Afterword

On Happiness

Happiness, madame, happiness.

—Charles de Gaulle1

Tolstoy was right: All happy families are alike, and that is true whether the families are rich, poor, or middle class. The characteristics that tend to lead to happiness are simply not wealth dependent. Indeed, science is telling us (we already knew this) that human beings have a genetic predisposition toward being happy or unhappy. We all know people who seem to have every reason to be happy, but who in fact are chronically morose and unpleasant to be around. On the other hand, we all know people who face a mountain of miseries but who are always cheerful and upbeat.

Thus, nothing in this book is intended to suggest that merely being wealthy will inevitably lead to happiness.
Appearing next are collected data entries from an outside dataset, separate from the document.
-- ==== Sys2Proof/Tests/Slice0.lean ====
section
/-! SUPPORT. Tests: the checks of WellFormed, a written-out word for every constructor, one small step for
each instruction with results taken from spec/, and a witness for every statement that has hypotheses. -/

namespace Sys2Proof.Tests

open Sys2Proof.Machine

/-! ### Helpers -/

/-- A quiescent machine configured with tag `t`, with `b` in its input buffer. -/
def ready (t : CharCode) (b : List (BitVec 8)) : State :=
  { commitTables t State.reset with inBuf := Mem.writeAll [] 0 b, inLen := b.length }

/-- A decode running on `ready t b`. -/
def decoding (t : CharCode) (b : List (BitVec 8)) : State := acceptDec (ready t b)

/-- An encode running on `ready t b`. -/
def encoding (t : CharCode) (b : List (BitVec 8)) : State := acceptEnc (ready t b)

/-- What `f` says of the next state; false at a stop. -/
def nextHas (r : Result) (f : State → Bool) : Bool :=
  match r with
  | .next t => f t
  | .fault _ => false
  | .refused _ => false

/-- The output of a quiescent state. -/
def output (s : State) : List (Option (BitVec 8)) := s.outBuf.items s.outLen

/-! ### WellFormed refuses an ill-formed term of each check -/

theorem test_wf_illegalOperand_low_zero : WellFormed (.illegalOperand .enc 0#10) = false := by decide
theorem test_wf_noDispatch_enc_full : WellFormed (.noDispatch .enc 3#3) = false := by decide
theorem test_wf_noDispatch_dec_full : WellFormed (.noDispatch .dec 4#3) = false := by decide
theorem test_wf_emitD_escape_value : WellFormed (.emitD 61#6) = false := by decide
theorem test_wf_escdBad_digit1 : WellFormed (.escdBad 0x31#8) = false := by decide
theorem test_wf_escdBad_digit2 : WellFormed (.escdBad 0x32#8) = false := by decide
theorem test_wf_escdBad_digit3 : WellFormed (.escdBad 0x33#8) = false := by decide
theorem test_selected_clsTag_not_tag :
    (Instr.clsTag 0x79#8).selectedBy 0x78#8 (buildDec (buildEnc 59)) = false := by decide
theorem test_selected_clsDirect_no_entry :
    (Instr.clsDirect 0x5F#8).selectedBy 0x78#8 (buildDec (buildEnc 59)) = false := by decide +kernel
theorem test_selected_clsInvalid_has_entry :
    (Instr.clsInvalid 0x47#8).selectedBy 0x78#8 (buildDec (buildEnc 59)) = false := by decide +kernel

/-! ### A written-out word of every row (spec/opcode_table.json, 30_encoding.md R52 to R56) -/

theorem test_decode_cfg : decodeCmd 0b000101111000#12 = .cfg 1#2 0x78#8 := by decide
theorem test_decode_cfg_tlen3 : decodeCmd 0b001111111111#12 = .cfg 3#2 0xFF#8 := by decide
theorem test_decode_enc : decodeCmd 0b010000000000#12 = .enc := by decide
theorem test_decode_dec : decodeCmd 0b100000000000#12 = .dec := by decide
theorem test_encode_cfgDefault : encode .cfgDefault = .cmd 0b000101111000#12 := by decide
theorem test_decode_illegalOp : decodeCmd 0b110000000000#12 = .illegalOp 0#10 := by decide
theorem test_decode_illegalOperand_enc :
    decodeCmd 0b010000000001#12 = .illegalOperand .enc 1#10 := by decide
theorem test_decode_illegalOperand_dec :
    decodeCmd 0b100001111000#12 = .illegalOperand .dec 0b0001111000#10 := by decide
theorem test_decode_pack3 : decodeGsel 0b00011#5 = .ok .pack3 := rfl
theorem test_decode_pack2 : decodeGsel 0b01010#5 = .ok .pack2 := rfl
theorem test_decode_pack1 : decodeGsel 0b01001#5 = .ok .pack1 := rfl
theorem test_decode_pack0 : decodeGsel 0b01000#5 = .ok .pack0 := rfl
theorem test_decode_unpack4 : decodeGsel 0b10100#5 = .ok .unpack4 := rfl
theorem test_decode_unpack3 : decodeGsel 0b11011#5 = .ok .unpack3 := rfl
theorem test_decode_unpack2 : decodeGsel 0b11010#5 = .ok .unpack2 := rfl
theorem test_decode_unpack1 : decodeGsel 0b11001#5 = .ok .unpack1 := rfl
theorem test_decode_unpack0 : decodeGsel 0b11000#5 = .ok .unpack0 := rfl
theorem test_decode_noDispatch_enc : decodeGsel 0b00010#5 = .ok (.noDispatch .enc 2#3) := rfl
theorem test_decode_noDispatch_dec : decodeGsel 0b10011#5 = .ok (.noDispatch .dec 3#3) := rfl
theorem test_decode_neverOccurs_enc : decodeGsel 0b01011#5 = .error (.neverOccurs 0b01011#5) := rfl
theorem test_decode_neverOccurs_dec : decodeGsel 0b11100#5 = .error (.neverOccurs 0b11100#5) := rfl
theorem test_decode_emitE1 : decodeSextet 0b111101#6 = .emitE1 := by decide
theorem test_decode_emitE2 : decodeSextet 0b111110#6 = .emitE2 := by decide
theorem test_decode_emitE3 : decodeSextet 0b111111#6 = .emitE3 := by decide
theorem test_decode_emitD : decodeSextet 0b111100#6 = .emitD 60#6 := by decide
theorem test_decode_escd1 : decodeEscDigit 0b00110001#8 = .escd1 := by decide
theorem test_decode_escd2 : decodeEscDigit 0b00110010#8 = .escd2 := by decide
theorem test_decode_escd3 : decodeEscDigit 0b00110011#8 = .escd3 := by decide
theorem test_decode_escdBad : decodeEscDigit 0b10110001#8 = .escdBad 0xB1#8 := by decide
/-- Under tag `x`: `x` is the tag (95_test_vectors.md 4.1). -/
theorem test_decode_clsTag :
    decodeClassify 0x78#8 (buildDec (buildEnc 59)) 0b01111000#8 = .clsTag 0x78#8 := by decide
/-- Under tag `x`: `G` is direct (95_test_vectors.md 4.1). -/
theorem test_decode_clsDirect :
    decodeClassify 0x78#8 (buildDec (buildEnc 59)) 0b01000111#8 = .clsDirect 0x47#8 := by decide +kernel
/-- Under tag `x`: `_` is invalid (95_test_vectors.md 4.1). -/
theorem test_decode_clsInvalid :
    decodeClassify 0x78#8 (buildDec (buildEnc 59)) 0b01011111#8 = .clsInvalid 0x5F#8 := by decide +kernel

/-! ### The table words the host asks about -/

theorem test_table_enc : decodeTableWord 16 0x400 = some .enc := by decide
theorem test_table_pack2 : decodeTableWord 8 0x0A = some .pack2 := by decide
theorem test_table_emitE3 : decodeTableWord 8 0x3F = some .emitE3 := by decide
theorem test_table_escd1 : decodeTableWord 8 0x31 = some .escd1 := by decide
/-- The word 0x178 placed after reset configures tag `x` (95_test_vectors.md 1.2). -/
theorem test_fetch_cfg :
    nextHas (step (State.reset.withFetchWord 16 0x178)) (fun t => t.cfgOk && t.tag == 0x78#8) = true := by
  decide
/-- A placed `ENC` is refused after reset: `NOT_CONFIGURED` (95_test_vectors.md 5.2, step 2). -/
theorem test_fetch_enc :
    nextHas (step (State.reset.withFetchWord 16 0x400)) (fun t => statusWord t == 0x05#5) = true := by
  decide
theorem test_fetch_pack3 :
    nextHas (step (State.reset.withFetchWord 8 0x03)) (fun t => t.wpos == 4 && t.gcnt == 0#3) = true := by
  decide +kernel
theorem test_fetch_unpack4 :
    nextHas (step (State.reset.withFetchWord 8 0x14)) (fun t => t.outBuf.items 3 == [some 0, some 0, some 0x3D]) = true := by
  decide +kernel
theorem test_fetch_unpack1 :
    nextHas (step (State.reset.withFetchWord 8 0x19)) (fun t => t.err == .danglingSymbol) = true := by
  decide
theorem test_fetch_emitE2 :
    nextHas (step (State.reset.withFetchWord 8 0x3E)) (fun t => t.outBuf.items 2 == [some 0, some 0x32]) = true := by
  decide +kernel

/-! ### One small step of each instruction; expected results from 95_test_vectors.md unless named -/

/-- 2.3: a boundary word, `z`; `ENC_LUT[60]` is `y` (40_table_builder.md 5). -/
theorem test_cfg_z : nextHas (exec (.cfg 1#2 0x7A#8) State.reset)
    (fun t => t.cfgOk && t.encLut[60] == 0x79#8 && t.err == .ok) = true := by decide +kernel
/-- 2.3: `0x17B` fails from reset with `STATUS = 0x01`. -/
theorem test_cfg_brace : nextHas (exec (.cfg 1#2 0x7B#8) State.reset)
    (fun t => statusWord t == 0x01#5) = true := by decide
/-- 5.1, step 1. -/
theorem test_cfgDefault : nextHas (exec .cfgDefault State.reset)
    (fun t => t.tag == 0x78#8 && statusWord t == 0x10#5) = true := by decide
/-- 5.3, step 7. -/
theorem test_illegalOp : nextHas (exec (.illegalOp 0#10) (ready 0x78#8 []))
    (fun t => statusWord t == 0x16#5) = true := by decide
/-- 5.3, step 8. -/
theorem test_illegalOperand : nextHas (exec (.illegalOperand .enc 1#10) (ready 0x78#8 []))
    (fun t => statusWord t == 0x16#5) = true := by decide
/-- 1.1: `"AB"` gives `GK2`. -/
theorem test_enc_AB : nextHas (exec .enc (ready 0x78#8 [0x41#8, 0x42#8]))
    (fun t => output t == [some 0x47#8, some 0x4B#8, some 0x32#8] && t.busy == false) = true := by
  decide +kernel
/-- 3.5: `[FF FF FF]` under tag `1` gives `13131313`. -/
theorem test_enc_escapes_tag1 : nextHas (exec .enc (ready 0x31#8 [0xFF#8, 0xFF#8, 0xFF#8]))
    (fun t => output t == [some 0x31#8, some 0x33#8, some 0x31#8, some 0x33#8,
      some 0x31#8, some 0x33#8, some 0x31#8, some 0x33#8]) = true := by decide +kernel
/-- 4.3: `GKz` is not canonical and gives `41 7C`. -/
theorem test_dec_GKz : nextHas (exec .dec (ready 0x78#8 [0x47#8, 0x4B#8, 0x7A#8]))
    (fun t => output t == [some 0x41#8, some 0x7C#8] && t.err == .ok) = true := by decide +kernel
/-- 4.4: `GK93x` fails with an invalid escape and no output. -/
theorem test_dec_bare_tag : nextHas (exec .dec (ready 0x78#8 [0x47#8, 0x4B#8, 0x39#8, 0x33#8, 0x78#8]))
    (fun t => t.err == .invalidEscape && t.outLen == 0 && t.busy == false) = true := by decide +kernel
/-- 3.1: `PACK3(AA, 55, AA)` is 42, 37, 22, 42. -/
theorem test_pack3_bits : pack3 0xAA#8 0x55#8 0xAA#8 = [42#6, 37#6, 22#6, 42#6] := by decide
/-- 3.1: `PACK3(FB, FF, BE)` gives `x2x3x2x2`. -/
theorem test_pack3_text :
    nextHas (exec .pack3 { encoding 0x78#8 [] with eb := #v[0xFB#8, 0xFF#8, 0xBE#8], gcnt := 3#3 })
      (fun t => t.outBuf.items 8 == [some 0x78#8, some 0x32#8, some 0x78#8, some 0x33#8,
        some 0x78#8, some 0x32#8, some 0x78#8, some 0x32#8] && t.gcnt == 0#3) = true := by decide +kernel
/-- 3.1: `PACK2(03, DF)` gives `0x1F`. -/
theorem test_pack2_text :
    nextHas (exec .pack2 { encoding 0x78#8 [] with eb := #v[0x03#8, 0xDF#8, 0#8], gcnt := 2#3 })
      (fun t => output t == [some 0x30#8, some 0x78#8, some 0x31#8, some 0x46#8]) = true := by decide +kernel
/-- 3.1: `PACK1(F3)` gives `z3`. -/
theorem test_pack1_text :
    nextHas (exec .pack1 { encoding 0x78#8 [] with eb := #v[0xF3#8, 0#8, 0#8], gcnt := 1#3 })
      (fun t => output t == [some 0x7A#8, some 0x33#8]) = true := by decide +kernel
/-- 3.3: the empty input gives the empty output. -/
theorem test_pack0 : nextHas (exec .pack0 (encoding 0x78#8 []))
    (fun t => t.outLen == 0 && t.busy == false) = true := by decide
/-- 4.2: `UNPACK4(1, 2, 3, 4)` is `04 20 C4`. -/
theorem test_unpack4_bits : unpack4 1#6 2#6 3#6 4#6 = [0x04#8, 0x20#8, 0xC4#8] := by decide
theorem test_unpack4_group :
    nextHas (exec .unpack4 { decoding 0x78#8 [] with ds := #v[16#6, 20#6, 9#6, 3#6], gcnt := 4#3 })
      (fun t => t.outBuf.items 3 == [some 0x41#8, some 0x42#8, some 0x43#8] && t.gcnt == 0#3 && t.busy)
      = true := by decide
/-- 4.2: `UNPACK3(0, 3, 48)` is `00 30`: OR, not addition. -/
theorem test_unpack3_overlap :
    nextHas (exec .unpack3 { decoding 0x78#8 [] with ds := #v[0#6, 3#6, 48#6, 0#6], gcnt := 3#3 })
      (fun t => output t == [some 0x00#8, some 0x30#8]) = true := by decide
/-- 4.2: `UNPACK2(16, 16)` is `50`. -/
theorem test_unpack2_overlap :
    nextHas (exec .unpack2 { decoding 0x78#8 [] with ds := #v[16#6, 16#6, 0#6, 0#6], gcnt := 2#3 })
      (fun t => output t == [some 0x50#8]) = true := by decide
/-- 4.2: `UNPACK1` always raises. -/
theorem test_unpack1 : nextHas (exec .unpack1 { decoding 0x78#8 [] with gcnt := 1#3, wpos := 3 })
    (fun t => t.err == .danglingSymbol && t.outLen == 0 && t.busy == false) = true := by decide
theorem test_unpack0 : nextHas (exec .unpack0 { decoding 0x78#8 [] with wpos := 3 })
    (fun t => t.outLen == 3 && t.busy == false && t.err == .ok) = true := by decide
theorem test_noDispatch : nextHas (exec (.noDispatch .enc 2#3) (encoding 0x78#8 [0x41#8]))
    (fun t => t == encoding 0x78#8 [0x41#8]) = true := by decide +kernel
/-- 3.2: 58 under tag `0` is `x`. -/
theorem test_emitD : nextHas (exec (.emitD 58#6) (encoding 0x30#8 []))
    (fun t => t.outBuf.items 1 == [some 0x78#8] && t.wpos == 1) = true := by decide +kernel
/-- 3.2: 61 under tag `1` is `11`. -/
theorem test_emitE1 : nextHas (exec .emitE1 (encoding 0x31#8 []))
    (fun t => t.outBuf.items 2 == [some 0x31#8, some 0x31#8] && t.wpos == 2) = true := by decide
theorem test_emitE2 : nextHas (exec .emitE2 (encoding 0x7A#8 []))
    (fun t => t.outBuf.items 2 == [some 0x7A#8, some 0x32#8]) = true := by decide
theorem test_emitE3 : nextHas (exec .emitE3 (encoding 0x41#8 []))
    (fun t => t.outBuf.items 2 == [some 0x41#8, some 0x33#8]) = true := by decide
theorem test_escd1 : nextHas (exec .escd1 { decoding 0x78#8 [] with escPend := true, gcnt := 1#3 })
    (fun t => t.ds[1] == 61#6 && t.gcnt == 2#3 && t.escPend == false) = true := by decide
theorem test_escd2 : nextHas (exec .escd2 { decoding 0x78#8 [] with escPend := true })
    (fun t => t.ds[0] == 62#6 && t.gcnt == 1#3) = true := by decide
theorem test_escd3 : nextHas (exec .escd3 { decoding 0x78#8 [] with escPend := true, gcnt := 3#3 })
    (fun t => t.ds[3] == 63#6 && t.gcnt == 4#3) = true := by decide
theorem test_escdBad : nextHas (exec (.escdBad 0x34#8) { decoding 0x78#8 [] with escPend := true })
    (fun t => statusWord t == 0x13#5) = true := by decide
theorem test_clsTag : nextHas (exec (.clsTag 0x78#8) (decoding 0x78#8 []))
    (fun t => t.escPend && t.gcnt == 0#3) = true := by decide
/-- 4.1: `y` under tag `x` is 59. -/
theorem test_clsDirect : nextHas (exec (.clsDirect 0x79#8) (decoding 0x78#8 []))
    (fun t => t.ds[0] == 59#6 && t.gcnt == 1#3) = true := by decide +kernel
theorem test_clsInvalid : nextHas (exec (.clsInvalid 0x5F#8) (decoding 0x78#8 []))
    (fun t => statusWord t == 0x12#5) = true := by decide
/-- 3.7, micro-step 3: the third octet is taken with `EOI = 0`, though it is the last of the input. -/
theorem test_full_group_at_end_of_input :
    nextHas (step { encoding 0x78#8 [0xFF#8, 0xFF#8, 0xFF#8] with
        eb := #v[0xFF#8, 0xFF#8, 0#8], pos := 2, gcnt := 2#3 })
      (fun t => t.busy && t.wpos == 8 && t.gcnt == 0#3) = true := by decide +kernel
It won't, any more than merely being poor or merely being middle class will inevitably lead to happiness. Happiness, to the extent that it goes beyond genetically wired predispositions, is almost always earned. We earn it by being productive, by overcoming obstacles that challenge us (but that aren't so daunting that they are impossible to conquer), by living in and helping to create a close and loving family environment, by making and keeping friends and acquaintances. None of this happens without effort, and hence the challenge of being happy is at its essence the same for all socioeconomic levels.
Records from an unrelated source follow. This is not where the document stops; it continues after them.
-- ==== Sys2Proof/Machine/Operands.lean ====
section
/-! DEFINITION. Operand forms: what the ports' widths carry (00_scope R9), the status-register locations
(20_memory R70), the assembly of Write Status's data (30_encoding R104), the command each FSM state emits (R109),
and the bytes the device answers (44_device_model R222, R223). -/

namespace Sys2Proof.Machine

/-- What HANDLE_W bits carry of a handle (R9, R34). -/
def Params.handleBits (p : Params) (handle : Handle) : Handle := handle % 2 ^ p.handleW

/-- What POLL_W bits carry of a count; `+` on the counter is modulo 2^POLL_W (R14, R38). -/
def Params.countBits (p : Params) (n : Nat) : Nat := n % 2 ^ p.pollW

/-- n = PCNT + 1, the number of polls done, this one included (R182). -/
def State.pollsDone (s : State) : Nat := s.par.countBits (s.pcnt + 1)

/-- The two locations of the status-register space: names, not numbers (R70, 00_scope R16). -/
inductive Loc where
  | sr1 | sr2
deriving DecidableEq, Repr

/-- The command that reads a location: `MemRead(SR1, 1)` and `MemRead(SR2, 1)` (R16, R70). -/
def Loc.readCommand : Loc → Instr
  | .sr1 => .rdsr1
  | .sr2 => .rdsr2

/-- The stored byte of a location. -/
def Device.stored (d : Device) : Loc → Byte
  | .sr1 => d.n1
  | .sr2 => d.n2

/-- W2, the status2 byte Write Status sends: `S2 | 0x02` to enter, `S2 & 0xFD` to leave quad mode (R104). -/
def w2 (op : Op) (s2 : Byte) : Byte :=
  match op with
  | .enterQuad => s2 ||| quadMask
  | .exitQuad => s2 &&& ~~~quadMask

/-- The command of the block's current state; IDLE emits nothing (R109). -/
def State.emits (s : State) : Option Instr :=
  match s.st with
  | .idle => none
  | .rd1 => some .rdsr1
  | .rd2 => some .rdsr2
  | .wren => some .wren
  | .wrsr => some (.wrsr s.s1 (w2 s.op s.s2))
  | .poll => some .rdsr1

/-- The bytes sent by a presented form. -/
def codeTx : Code → List Byte
  | .hostop _ _ => []
  | .xchg tx _ => tx

/-- The number of bytes received. -/
def codeK : Code → Nat
  | .hostop _ _ => 0
  | .xchg _ k => k

/-- What the device answers to Read Status1: bit 0 is WIP; bits 7 to 1 are the stored ones when idle and a
draw while busy (R222). -/
def Device.status1 (d : Device) (x : Draws) : Byte :=
  if d.wip then x.byte ||| busyMask else d.n1 &&& ~~~busyMask

/-- What the device answers to Read Status2: the stored byte when idle, a draw while busy (R223). -/
def Device.status2 (d : Device) (x : Draws) : Byte :=
  if d.wip then x.byte else d.n2

/-- `written` in the bits of `mask`, `old` in the others (R230, R232). -/
def merge (mask old written : Byte) : Byte :=
  (old &&& ~~~mask) ||| (written &&& mask)

end Sys2Proof.Machine
end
Of course, the specific form each of the challenges takes can be powerfully affected by our level of material well-being and by the social and cultural circumstances of our lives. A welfare mother, possibly barely more than a child herself, living in an urban ghetto or a bleak rural township with her three children, faces a certain set of challenges to her own happiness and that of her family, and those challenges are different from the challenges faced by a suburban soccer mom. The welfare mother's challenges can be so herculean that they will defeat her, leading to misery for herself and her fragile family. But they are not different in kind from those of the soccer mom. The path to happiness for both women is the path we articulated above—work, family, friends.
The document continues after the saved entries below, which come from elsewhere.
-- ==== Sys2Proof/Machine/HostOps.lean ====
section
/-! DEFINITION. The host operations ENTER_QUAD and EXIT_QUAD (41_mode_control R155, R156). Each is the
host's start (43_bus_attachment R201, R203); the operation's other lines are the block's exchanges, one a
step (R7, R150). -/

namespace Sys2Proof.Machine

/-- ENTER_QUAD (R155). -/
def execEnterQuad (handle : Handle) (s : State) : Result :=
  .next (s.start .enterQuad handle)

/-- EXIT_QUAD (R156). -/
def execExitQuad (handle : Handle) (s : State) : Result :=
  .next (s.start .exitQuad handle)

end Sys2Proof.Machine
end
And the same is true for wealthy families. For this small but crucial group of Americans, the pathway to happiness is the same as it is for everyone else. And, unsurprisingly, the outcomes are about the same as well. The canard about the rich living lives of opulent emptiness is as bigoted—and hopelessly wrong—as the notion that all inner-city Americans are drugged-up gang members or that all suburban families are conformist boors. Happiness among the rich is about as evenly distributed as it is among just about any other group of Americans.